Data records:
.....
-- ==== Sys2Proof/Machine/Control.lean ====
section
/-!
DEFINITION. Machine/Control.lean: branches and jumps (R303, R304) and the system group (R308-R318).
-/

namespace Sys2Proof.Machine

/-! ### Branches and jumps -/

/-- The target of a branch or JAL: pc plus twice the sign-extended immediate (R303, R304). -/
def relTarget (s : State) (imm : BitVec n) : Word := (act s).pc + imm.signExtend 64 * 2#64

/-- The effect of a conditional branch (R303). -/
def branchBody (imm : BitVec n) (cond : State → Bool) (s : State) : Res :=
  if cond s then .jump s (relTarget s imm) else .ok s

/-- Issues a conditional branch on sA and sB (R303). -/
def branchOp (i : Instr) (a b : SReg) (imm : BitVec 14) (cond : Word → Word → Bool) (s : State) : Host.Outcome State Fault Refusal :=
  issue (baseGate i) (branchBody imm (fun s => cond (rS s a) (rS s b))) s

/-- BEQ (R303). -/
def execBeq (a b : SReg) (imm : BitVec 14) (s : State) : Host.Outcome State Fault Refusal := branchOp (.beq a b imm) a b imm (fun x y => x == y) s
/-- BNE (R303). -/
def execBne (a b : SReg) (imm : BitVec 14) (s : State) : Host.Outcome State Fault Refusal := branchOp (.bne a b imm) a b imm (fun x y => x != y) s
/-- BLT (R303). -/
def execBlt (a b : SReg) (imm : BitVec 14) (s : State) : Host.Outcome State Fault Refusal := branchOp (.blt a b imm) a b imm (fun x y => x.slt y) s
/-- BGE (R303). -/
def execBge (a b : SReg) (imm : BitVec 14) (s : State) : Host.Outcome State Fault Refusal := branchOp (.bge a b imm) a b imm (fun x y => !x.slt y) s
/-- BLTU (R303). -/
def execBltu (a b : SReg) (imm : BitVec 14) (s : State) : Host.Outcome State Fault Refusal := branchOp (.bltu a b imm) a b imm (fun x y => x.ult y) s
/-- BGEU (R303). -/
def execBgeu (a b : SReg) (imm : BitVec 14) (s : State) : Host.Outcome State Fault Refusal := branchOp (.bgeu a b imm) a b imm (fun x y => !x.ult y) s

/-- JAL (R304). -/
def execJal (a : SReg) (imm : BitVec 19) (s : State) : Host.Outcome State Fault Refusal :=
  issue (baseGate (.jal a imm)) (fun s => .jump (wS s a ((act s).pc + 4)) (relTarget s imm)) s

/-- The effect of a jump to a register with a link of `len` bytes on (R304). A phrase's followers go where the leader goes, so
only the leader's target is checked (R83). -/
def jumpBody (link : Option SReg) (len : Nat) (target : State → Word) (s : State) : Res :=
  let t := target s
  if bit t 0 && !isFollower s then .trap s .misalign t
  else
    match link with
    | some a => .jump (wS s a ((act s).pc + BitVec.ofNat 64 len)) t
    | none => .jump s t

/-- JALR (R304). -/
def execJalr (a b : SReg) (imm : BitVec 14) (s : State) : Host.Outcome State Fault Refusal :=
  issue (baseGate (.jalr a b imm)) (jumpBody (some a) 4 (fun s => rS s b + imm.signExtend 64)) s

/-! ### The system group -/

/-- NOP (R309). -/
def execNop (s : State) : Host.Outcome State Fault Refusal := issue (baseGate .nop) (fun s => .ok s) s

/-- TRAP (R309). -/
def execTrap (n : BitVec 10) (s : State) : Host.Outcome State Fault Refusal :=
  issue (baseGate (.trap n)) (fun s => .trap s .trap (n.setWidth 64)) s

/-- BKPT (R309). -/
def execBkpt (n : BitVec 10) (s : State) : Host.Outcome State Fault Refusal :=
  issue (baseGate (.bkpt n)) (fun s => .trap s .break (n.setWidth 64)) s

/-- A privileged base encoding (R280). -/
def privGate (i : Instr) : Gate := { baseGate i with priv := some i.tval }

/-- ERET (R310). -/
def execEret (s : State) : Host.Outcome State Fault Refusal :=
  issue (privGate .eret) (fun s =>
    match returnTrap s with
    | .error t => .trap s .misalign t
    | .ok t => .jump t (act t).pc) s

/-- HALT (R311): until a message arrives at the core, or the activation is switched in again. -/
def execHalt (s : State) : Host.Outcome State Fault Refusal :=
  issue (privGate .halt) (fun s =>
    let w := waitOr s 8 0
    if w.woke || w.out then .ok s else .stall s w) s

/-- CYC (R312). -/
def execCyc (a : SReg) (s : State) : Host.Outcome State Fault Refusal :=
  issue (baseGate (.cyc a)) (fun s => .ok (wS s a (BitVec.ofNat 64 s.cyc))) s

/-- SLEEP (R313): the count is read at issue. -/
def execSleep (b : SReg) (s : State) : Host.Outcome State Fault Refusal :=
  issue (baseGate (.sleep b)) (fun s =>
    let w := waitOr s 6 (rS s b)
    if w.operand.toNat ≤ s.cyc - w.start then .ok s else .stall s w) s

/-- An entry of the current activation in the watch table has been woken (R360). DEDUCED, log 27: unsafe. -/
def watchWoken (s : State) : Bool := (coreOf s (home s)).watch.any (fun w => w.ctx == ctxId s && w.woken)

/-- WFE (R314). -/
def execWfe (s : State) : Host.Outcome State Fault Refusal :=
  issue (baseGate .wfe) (fun s =>
    let w := waitOr s 9 0
    if w.woke || w.out || watchWoken s || 65536 ≤ s.cyc - w.start then .ok s else .stall (mirrorFor s (ctxId s) (home s)) w) s

/-- The effect of FUSE on the current activation (R82, R315). DEDUCED, log 24: unsafe. -/
def fuseBody (a : SReg) (nf : BitVec 2) (s : State) : Res :=
  let core := home s
  let ctx := ctxId s
  let n := 2 ^ nf.toNat
  if (coreOf s core).phrase.isSome || isApp core || s.cur.away.isSome then .ok (wS s a 0)
  else
    match (coreOf s core).fuse with
    | some _ => .stall s { waitOr s 0 0 with stage := a.toNat }
    | none =>
      let block := fuseBlock core n
      let rivals := (fuseBlock core 8).filter (fun j => j != core && !(coreOf s j).quiesced &&
        match (coreOf s j).fuse with
        | some f => block.contains j || (fuseBlock j f.n).contains core
        | none => false)
      let differs := rivals.any (fun j => match (coreOf s j).fuse with
        | some f => f.n != n || f.ctx != ctx
        | none => false)
      if !differs && rivals.length + 1 = n then
        let leader := block.headD core
        let next := ((actAt s ⟨leader, none⟩).getD (act s)).pc + 4
        let s := rivals.foldl (fun s j => endFuse s j 1 (some next)) s
        .jump (setPhrase (wS s a 1) ⟨block, [], none, ctx⟩) next
      else
        let s := if differs then rivals.foldl (fun s j => endFuse s j 0 none) s else s
        let w := waitOr s 0 0
        .stall (modCore s core (fun k => { k with fuse := some ⟨n, ctx, w.start⟩ })) { w with stage := a.toNat }

/-- FUSE (R315). -/
def execFuse (a : SReg) (n : BitVec 2) (s : State) : Host.Outcome State Fault Refusal :=
  issue (baseGate (.fuse a n)) (fuseBody a n) s

/-- SPLIT (R316). -/
def execSplit (b : SReg) (s : State) : Host.Outcome State Fault Refusal :=
  issue (baseGate (.split b)) (fun s =>
    let t := rS s b
    if bit t 0 then .trap s .misalign t
    else if (phraseNow s).isSome then .leave s t
    else .jump s t) s

/-- A phrase whose members some test picks out dissolves before the instruction (R85). -/
def splitBefore (test : State → Bool) (s : State) : State :=
  match phraseNow s with
  | some p => if p.members.any (fun c => test { s with cur := ⟨c, none⟩ }) then dissolve s p else s
  | none => s

/-- MIGR moves the current activation (R317): it runs on a lean core, and migration is on. -/
def migrates (s : State) : Bool := !isApp (runCore s) && !hasExtD (runCore s) && canMigrate s

/-- MIGR (R317). -/
def execMigr (s : State) : Host.Outcome State Fault Refusal :=
  issue (baseGate .migr) (fun s => if migrates s then .migrate s else .ok s) (splitBefore migrates s)

/-- The context that YIELD gives the core to that the activation runs on (R318). -/
def yieldTo (s : State) : Option Nat :=
  let core := runCore s
  let me := ctxId s
  let ms := (coreOf s core).waiting.filter (fun m =>
    m.ctx != me && startable s core m.ctx && prioOf s (home s) me ≤ prioOf s core m.ctx)
  (bestBy (fun a b => prioOf s core b.ctx < prioOf s core a.ctx) ms).map (·.ctx)

/-- YIELD (R318). -/
def execYield (s : State) : Host.Outcome State Fault Refusal :=
  issue (baseGate .yield) (fun s =>
    match yieldTo s with
    | some c => .ok (engage s (runCore s) c)
    | none => .ok s) (splitBefore (fun s => (yieldTo s).isSome) s)

end Sys2Proof.Machine
end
.....
(TASK DESCRIPTION) The lines above, starting at the one with "def execHalt (s" and ending at the one with "CYC (R312). -/", are the only ones to return, exactly as written.

(EXERCISE SOLUTION)
def execHalt (s : State) : Host.Outcome State Fault Refusal :=
  issue (privGate .halt) (fun s =>
    let w := waitOr s 8 0
    if w.woke || w.out then .ok s else .stall s w) s

/-- CYC (R312). -/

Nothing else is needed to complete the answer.